Polymer Synthesis and Breakdown

• Dehydration synthesis creates polymers by removing water, joining monomers.
• Hydrolysis breaks down polymers into monomers by adding water.

Carbohydrates

• Composed of carbon, hydrogen, and oxygen in a 1:2:1 ratio (CH₂O).
• Serve as energy storage molecules; examples include sugars, starches, and glucose.

Monosaccharides

• Simplest form of carbohydrates, vital for energy.
• Significant monosaccharides include glucose (C6H12O6), fructose (isomer of glucose), and galactose (stereoisomer of glucose).

Disaccharides

• Formed from two monosaccharides via dehydration synthesis.
• Common disaccharides:
  • Sucrose
  • Lactose
  • Maltose

Polysaccharides

• Long chains of monosaccharides linked through dehydration.
• Function in energy storage: starch in plants and glycogen in animals.
• Provide structural support: cellulose in plants and chitin in fungi.

Nucleic Acids

• Nucleic acids are polymers made of nucleotides.
• Nucleotides consist of sugar, phosphate, and a nitrogenous base.
• Types of nitrogenous bases:
  • Purines: Adenine and Guanine
  • Pyrimidines: Thymine, Cytosine, Uracil

DNA Structure

• Encodes genetic information for amino acid sequences.
• Consists of two polynucleotide strands forming a double helix stabilized by hydrogen bonds.
• Base pairing rules: A pairs with T (or U in RNA), C pairs with G.

RNA Structure

• Similar to DNA but contains ribose sugar and uracil instead of thymine.
• Serves to convey genetic information for protein synthesis.

Disaccharides and Energy Molecules

• Adenosine triphosphate (ATP) acts as the energy currency of the cell.
• Nicotinamide adenine dinucleotide (NAD⁺) and flavin adenine dinucleotide (FAD⁺) carry electrons.

Proteins

• Perform diverse functions: catalysis, defense, transport, movement, support, regulation, and storage.
• Polymers made from amino acid monomers, each with central carbon, amino group, carboxyl group, hydrogen, and variable R group.

Peptide Bonds

• Formed through dehydration synthesis between the amino group and carboxyl end of amino acids.

Protein Structure Levels

• Primary structure: sequence of amino acids.
• Secondary structure: interactions in the peptide backbone, forming helices or sheets.
• Tertiary structure: final folded shape stabilized by various interactions.
• Quaternary structure: arrangement of multiple polypeptide chains.
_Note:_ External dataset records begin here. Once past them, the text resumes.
-- ==== Sys2Proof/Machine/Rings.lean ====
section
/-! DEFINITION. The rings of HOSTQ: configuration, enabling, doorbells, moderation, errors, and what PERST_N and D3hot stop
(R28, R31, R49 to R55, R193). -/

namespace Sys2Proof.Machine

def State.ringKind (s : State) (r : Nat) : Nat := s.get pHOSTQ (HOSTQ.RING_CFG.KIND r)
def State.ringBind (s : State) (r : Nat) : Nat := s.get pHOSTQ (HOSTQ.RING_CFG.BIND r)
def State.ringOn (s : State) (r : Nat) : Bool := s.flag pHOSTQ (HOSTQ.RING_CTRL.ENABLE r)

/-- Whether BIND lies in the range of a KIND (R50). -/
def bindOk (kind b : Nat) : Bool :=
  match kind with
  | 0 => true
  | 1 => decide (b < 16)
  | 2 => decide (b < 32)
  | 3 => b == 0
  | 4 => decide (b < 4)
  | 5 => decide (1 ≤ b) && decide (b ≤ 6)
  | _ => false

/-- Whether a value of RING_CFG is in range (R49, R50): KIND, BIND, the ELEM its KIND requires, and LOG2_ENTRIES. -/
def ringCfgOk (v : Nat) : Bool :=
  let kind := bitsOf v 31 28
  let elem := bitsOf v 19 18
  bindOk kind (bitsOf v 27 20) && elem != 3 && (kind == 0 || elem == (if kind = 4 then 0 else 1)) &&
    decide (6 ≤ bitsOf v 4 0) && decide (bitsOf v 4 0 ≤ 20)

/-- Another enabled ring that binds the same queue, input or class (R50). -/
def State.bindRival (s : State) (r kind b : Nat) : Option Nat :=
  if kind = 1 ∨ kind = 4 ∨ kind = 5 then
    (List.range 32).find? (fun x => x != r && s.ringOn x && s.ringKind x == kind && s.ringBind x == b)
  else none

/-- A write of RING_CFG (R50, R193): a stream ring takes its place on the input here, and frees it when KIND changes. -/
def State.writeRingCfg (s : State) (c : WCtx) (d : RegDesc) (r : Nat) : State × Verdict :=
  let kind := bitsOf c.v 31 28
  let b := bitsOf c.v 27 20
  let held := s.ringKind r == 4 && kind == 4 && s.ringBind r == b && (s.subscribers b).contains (2, r)
  if !ringCfgOk c.v then refuse s .range
  else match s.bindRival r kind b with
    | some x => (s, ⟨.conflict, some (s.resOwner 6 x)⟩)
    | none =>
      if held then s.plain c d
      else
      let s1 := if s.ringKind r = 4 then s.freePlace (s.ringBind r) 2 r else s
      if kind = 4 then
        match s1.takePlace b 2 r with
        | some s2 => s2.plain c d
        | none => (s, ⟨.conflict, some (s.pageOwner (pTIN b))⟩)
      else s1.plain c d

/-- ENABLE of a ring rises (R49, R53): the indices start at 0, records held are discarded and counted in RING_LOST, and a
stream begins (R195). -/
def State.ringStart (s : State) (r : Nat) : State :=
  let stream := s.ringKind r == 4
  let batch := if stream then (s.stream (s.ringBind r)).batch else []
  let lost := (s.ring r).held.length + streamRecords batch
  let s1 := ((((s.setRing r { s.ring r with held := [], pend := 0 }).put pHOSTQ (HOSTQ.DOORBELL.HOST_IDX r) 0).put pHOSTQ
    (HOSTQ.DEV_IDX.DEV_IDX r) 0).put pHOSTQ (HOSTQ.RING_LOST.LOST r) lost).putFlag pHOSTQ (HOSTQ.RING_CTRL.STOPPED r) (s.host.perst || s.host.d3hot)
  if stream then (s1.streamLose (s.ringBind r) (batch.filter (·.stamp)).length).streamStart (s.ringBind r) else s1

/-- Send the message of a vector that a ring's moderation no longer holds (R55). -/
def State.ringRelease (s : State) (r : Nat) : State :=
  let v := s.get pHOSTQ (HOSTQ.RING_CFG.VECTOR r)
  if s.msixOwed.contains v && (s.ring r).pend != 0 && s.modMet r then s.sendMsix v else s

/-- A write of RING_CTRL (R28, R49, R50, R53). -/
def State.writeRingCtrl (s : State) (c : WCtx) (d : RegDesc) (r : Nat) : State × Verdict :=
  let on := bitOf c.v 31
  if on ∧ !s.ringOn r then
    if s.flag pDEV DEV.STATUS.HOST_SEL then refuse s .state
    else match s.bindRival r (s.ringKind r) (s.ringBind r) with
      | some x => (s, ⟨.conflict, some (s.resOwner 6 x)⟩)
      | none => s.after c d (fun s => s.ringStart r)
  else if !on ∧ s.ringOn r then s.after c d (fun s => s.ringStop r)
  else s.after c d (fun s => s.ringRelease r)

/-- Whether a doorbell keeps the indices in order (R51). -/
def State.bellOk (s : State) (r v : Nat) : Bool :=
  let dev := s.get pHOSTQ (HOSTQ.DEV_IDX.DEV_IDX r)
  let n := 2 ^ s.get pHOSTQ (HOSTQ.RING_CFG.LOG2_ENTRIES r)
  match s.ringKind r with
  | 0 => true
  | 1 => decide ((v + 2 ^ 32 - dev) % 2 ^ 32 ≤ n)
  | 2 => decide ((v + 2 ^ 32 - dev) % 2 ^ 32 ≤ n)
  | _ => decide ((dev + 2 ^ 32 - v) % 2 ^ 32 ≤ n)

/-- A write of DOORBELL (R51, R54, R55): on a device-to-host ring the pending set empties, held records follow into the
space, and the vector's message is sent again if causes remain. DESIGN CHOICE (log 94): HOST_IDX takes the value also while the ring is STOPPED,
where R53 halts both indices and names no result for such a write; nothing is consumed or written by it. -/
def State.writeBell (s : State) (c : WCtx) (d : RegDesc) (r : Nat) : State × Verdict :=
  if !s.bellOk r c.v then refuse s .range
  else if s.ringKind r = 1 ∨ s.ringKind r = 2 ∨ s.ringKind r = 0 then s.plain c d
  else s.after c d (fun s =>
    ((s.setRing r { s.ring r with pend := 0 }).ringDrain 64 r).resend (s.get pHOSTQ (HOSTQ.RING_CFG.VECTOR r)))

/-- A failed access to a ring of an Ethernet port stops it (R53, R270). -/
def State.ethDmaFails (s : State) (p : Nat) (rx : Bool) : State :=
  let runs := if rx then s.rxRuns p else s.flag (pETH p) ETH.TXR_CTRL.ENABLE && !s.flag (pETH p) ETH.TXR_CTRL.STOPPED
  if runs then (s.ethStop p rx).err (pETH p) 1 else s

/-- RING_DMA_ERROR (R53): rings 0 to 31 are those of HOSTQ, then come TX and RX of each Ethernet port. -/
def execRingDmaError (r : Nat) (s : State) : Host.Outcome State Fault Refusal :=
  guarded (.ringDmaError r) s (fun s =>
    if 32 ≤ r then s.ethDmaFails ((r - 32) / 2) (r % 2 == 1)
    else if s.ringOn r ∧ !s.ringStopped r then (s.ringStop r).err pHOSTQ 2 else s)

/-- Whether MOD_TIME has run out since the first record pending on a ring (R55). -/
def State.modExpired (s : State) (r : Nat) : Bool :=
  s.msixOwed.contains (s.get pHOSTQ (HOSTQ.RING_CFG.VECTOR r)) && (s.ring r).pend != 0 &&
    decide ((s.ring r).pendSince + slotsOfNs (64 * s.get pHOSTQ (HOSTQ.RING_CTRL.MOD_TIME r)) ≤ s.clk.slot)

/-- MOD_TIME_EXPIRY (R55). -/
def execModTimeExpiry (r : Nat) (s : State) : Host.Outcome State Fault Refusal :=
  guarded (.modTimeExpiry r) s (fun s => if s.modExpired r then s.sendMsix (s.get pHOSTQ (HOSTQ.RING_CFG.VECTOR r)) else s)

/-- The endpoint goes down: every ring of HOSTQ and of the Ethernet ports stops, and a flash transfer and the refills end (R31, R53,
R123, R273, R330). -/
def State.endpointDown (s : State) : State :=
  (((s.ringsStop (List.range 32)).forEach [0, 1] (fun p s => (s.ethStop p false).ethStop p true)).flashDmaFails).forEach (List.range 4)
    (fun q s => s.refillError q)

/-- PERST_N_ASSERT (R31). -/
def execPerstNAssert (s : State) : Host.Outcome State Fault Refusal :=
  guarded .perstNAssert s (fun s =>
    { s.endpointDown with host := { s.endpointDown.host with
      perst := true, linkUp := false, d3hot := false, perstReleased := s.clk.slot, vecMasked := [], vecPending := [] } })

/-- The mask bit of an MSI-X vector: a message that waited goes when the mask is taken off (R29; DESIGN CHOICE, log 104). -/
def State.maskVector (s : State) (v : Nat) (masked : Bool) : State :=
  let h := s.host
  if masked then { s with host := { h with vecMasked := v :: h.vecMasked.filter (· ≠ v) } }
  else
    { s with
      out := if h.vecPending.contains v ∧ s.pcieUp then .msix v :: s.out else s.out
      host := { h with
        vecMasked := h.vecMasked.filter (· ≠ v), vecPending := if s.pcieUp then h.vecPending.filter (· ≠ v) else h.vecPending } }

/-- The endpoint goes to D3hot, or back to D0 (R29, R31). -/
def State.endpointPower (s : State) (d3hot : Bool) : State :=
  if d3hot then { s.endpointDown with host := { s.endpointDown.host with d3hot := true } } else { s with host := { s.host with d3hot := false } }

/-- D3HOT_ENTRY (R31): without a link nothing asks for it. -/
def execD3hotEntry (s : State) : Host.Outcome State Fault Refusal :=
  guarded .d3hotEntry s (fun s => if s.host.linkUp ∧ !s.host.perst then s.endpointPower true else s)

/-- What a configuration request asks for, from Stage 1 on (R29). -/
def State.configure (s : State) (r : ConfigReq) : State :=
  match r.kind with
  | .other => s
  | .identity => s.emit (.identity r.tag Config.vendorId 0x0748 0xB1)
  | .power d3hot => s.endpointPower d3hot
  | .vector v masked => s.maskVector v masked

/-- CONFIGURATION_REQUEST (R29, R316): retry status below Stage 1. Without a link nothing reaches the endpoint. -/
def execConfigurationRequest (tag : ConfigReq) (s : State) : Host.Outcome State Fault Refusal :=
  guarded (.configurationRequest tag) s (fun s =>
    if s.host.linkUp ∧ !s.host.perst then
      (s.onlyIf (decide (1 ≤ s.stage)) (fun s => s.configure tag)).emit (.config tag.tag (decide (s.stage < 1)))
    else s)

end Sys2Proof.Machine
end

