-- ==== Sys2Proof/Machine/Step.lean ====
section
/-! DEFINITION. One step of the block: the command at the front of the queue, or what an empty queue brings (log 4). -/

namespace Sys2Proof.Machine

/-- Take the command at the front of the queue and run it with the queue's rest; with no command waiting, the events of the
present slot enter the queue, and when there are none one slot passes. -/
def step (s : State) : Host.Outcome State Fault Refusal :=
  match s.pending with
  | c :: rest => exec c { s with pending := rest }
  | [] => s.emptyQueue

/-- The state with the command that a word spells put at the front of the queue. -/
def State.withFetchWord (s : State) (nbits w : Nat) : State :=
  match decodeTableWord nbits w with
  | some c => { s with pending := c :: s.pending }
  | none => s

end Sys2Proof.Machine
end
Additional Structural Features

• Motifs: recurring secondary structural elements aiding in function prediction.
• Domains: functional units within proteins, often serving different roles.

Chaperones

• Assist proteins in proper folding; deficiencies can lead to diseases like cystic fibrosis.

Denaturation

• Loss of protein structure and function due to changes in pH, temperature, or ionic concentration.

Lipids

• Comprise a diverse group of molecules, typically insoluble in water, due to high nonpolar C-H bonds.
• Include fats, oils, waxes, and some vitamins.

Fats

• Triglycerides are composed of one glycerol and three fatty acids.
• Fatty acids can be saturated (no double bonds) or unsaturated (one or more double bonds).
• Trans fats are artificially created by hydrogenation.

Phospholipids

• Comprised of glycerol, two fatty acids (nonpolar tails), and a phosphate group (polar head).
• Essential for forming biological membranes.

Micelles and Phospholipid Bilayer

• Micelles: lipid molecules orient with heads towards water and tails away.
• Phospholipid bilayer: forms when two layers align with heads outward and tails inward, creating a barrier.